/-- A device that the census paused, and that no host has paused, resumes on its own FRT lattice (R385). -/
def State.autoResume (s : State) : State :=
  let s := s.modReq fun r => { r with autoPause := false }
  if s.frame.devState = 2 ∧ s.req.autoPaused ∧ !s.req.hostPaused then
    let p := s.frame.conf.period * ticksPerUs
    let first := s.nextFrt
    let earliest := s.time.now + 1000 * ticksPerUs
    let t0 := if earliest ≤ first then first else first + ceilDiv (earliest - first) p * p
    ((s.startGrid t0 1).modFrame fun f => { f with resumeNext := true }).modReq fun r => { r with autoPaused := false }
  else s

/-- The census is ACTIVE: assignment and routes in force, messages to nodes that left dropped (R380, R384, R385). BOUND tells
of the binding that this census reported (R381). -/
def State.censusActive (r : RouteMsg) (s : State) : State :=
  let a := s.ownId r
  let s := s.modFabric fun f => { f with
    census := 4, nodeId := a, bound := f.reports.any fun x => x.hash == s.part.certHash && x.bound == a, leader := routeLeader r, nodes := (routeNodes r).length,
    nextHop := routeHops r a,
    ports := (List.range 4).map fun i => { f.ports.getD i {} with neighbourId := (r.adjacency.getD a []).getD i 0xFF } }
  let gone := s.fabric.msgs.filter fun m => m.dst != 0xFF && !((routeNodes r).contains m.dst)
  let s := gone.foldl (init := s) fun s m => s.dropMsg m
  s.autoResume.fabricGo.censusEnd

/-- The leader takes one verify answer of its census; the last VERIFY_OK makes it broadcast ENABLE, a VERIFY_FAIL repeats the
census once (R379, R383). A device that finds itself at no ID answers as node 0xFF. -/
def State.verifyOk (node : Nat) (v : VerifyAnswer) (s : State) : State :=
  match s.fabric.routeMsg with
  | none => s
  | some r =>
    if s.fabric.census ≠ 3 ∨ routeLeader r ≠ s.ownId r ∨ v.epoch ≠ s.fabric.epoch then s
    else if !v.ok then (if s.fabric.repeated then s.censusFailed else s.startCensus s.nextEpoch true)
    else if !(routeNodes r).contains node then s
    else
      let s := s.modFabric fun f => { f with verified := insertAsc node f.verified }
      if (routeNodes r).all fun i => s.fabric.verified.contains i then (s.flood 4 ([0x45] ++ le 4 r.epoch)).censusActive r else s

/-- A ROUTE message is checked and answered (R382, R383). A distance beyond 8 hops, and a device left out of a full
assignment, are FAILED (R381, R382). The leader's own answer counts at once, any other goes to the leader; a device without a
route of its own sends it to its neighbours (log entry 35). -/
def State.takeRoute (r : RouteMsg) (s : State) : State :=
  let a := s.ownId r
  if (routeSealed r && !routeWithin8 r) || (a == 0xFF && decide (64 ≤ (routeNodes r).length)) then s.censusFailed
  else
    let ok := s.routeOk r
    let s := s.modFabric fun f => { f with census := 3, routeMsg := some r, nextHop := routeHops r a }
    if routeLeader r = a then s.verifyOk a ⟨r.epoch, ok⟩
    else
      let ports := match s.portTo (routeLeader r) with
        | some p => [p]
        | none => (List.range 4).filter fun i => (s.port i).up
      s.controlTo ports (routeLeader r) ([0x56] ++ le 4 r.epoch ++ le 1 a ++ le 1 (flag ok 0))

/-- Every hash named in a report has a report of its own. -/
def State.collected (s : State) : Bool :=
  s.fabric.reports.all fun r => r.neighbours.all fun h => h.isEmpty || s.fabric.reports.any fun x => x.hash == h

/-- COLLECT ends: the leader assigns IDs, computes the routes and broadcasts ROUTE (R380-R382). -/
def State.collectEnd (s : State) : State :=
  if s.fabric.census = 1 ∧ s.collected ∧ s.fabric.quietSince + 20 * ticksPerUs ≤ s.time.now then
    let s := s.modFabric fun f => { f with census := 2 }
    let lead := (sortReports s.fabric.reports).head?.map (·.hash)
    if lead = some s.part.certHash then
      let r := routeOf s.fabric.epoch s.fabric.reports
      (s.flood 4 (routeBody r)).takeRoute r
    else s
  else s

/-! ## Rows of the links -/

/-- A port is lowered: nothing of it stays in flight, and messages of which it held flits are to be sent again (R384). -/
def State.lowerPort (i : Nat) (enabled : Bool) (s : State) : State :=
  (s.unsend (s.port i).held).modPort i fun p =>
    { ({} : Port) with enabled := enabled, replays := p.replays, crcFail := p.crcFail }

/-- A port goes down, and a census starts (R376, R379). -/
def State.portDown (i : Nat) (s : State) : State :=
  if (s.port i).up then (s.lowerPort i (s.port i).enabled).censusTrigger else s

/-- PORT_DOWN (R379). -/
def execPortDown (port : Nat) (t : Nat) (s : State) : Host.Outcome State Fault Refusal :=
  ranAt (below port 4) t s (State.portDown port)

/-- A port trains on four lanes: up unless its round trip exceeds 1.5 µs (Table 16.1). -/
def State.portUp (i rtt : Nat) (neighbour : List Byte) (nid : Nat) (s : State) : State :=
  let p := s.port i
  s.when_ (p.enabled && !p.up && decide (rtt ≤ 300)) fun s =>
    (s.modPort i fun p => { ({} : Port) with
      enabled := true, up := true, replays := p.replays, crcFail := p.crcFail, rtt := rtt, neighbour := neighbour,
      neighbourId := nid }).censusTrigger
.....
» **EXERCISE**: All lines above from the one with "some p => [p]" to the one with "ROUTE (R380-R382). -/", inclusive, should be copied exactly, and no other lines.

» **ANSWER TO THE EXERCISE**:
        | some p => [p]
        | none => (List.range 4).filter fun i => (s.port i).up
      s.controlTo ports (routeLeader r) ([0x56] ++ le 4 r.epoch ++ le 1 a ++ le 1 (flag ok 0))

/-- Every hash named in a report has a report of its own. -/
def State.collected (s : State) : Bool :=
  s.fabric.reports.all fun r => r.neighbours.all fun h => h.isEmpty || s.fabric.reports.any fun x => x.hash == h

/-- COLLECT ends: the leader assigns IDs, computes the routes and broadcasts ROUTE (R380-R382). -/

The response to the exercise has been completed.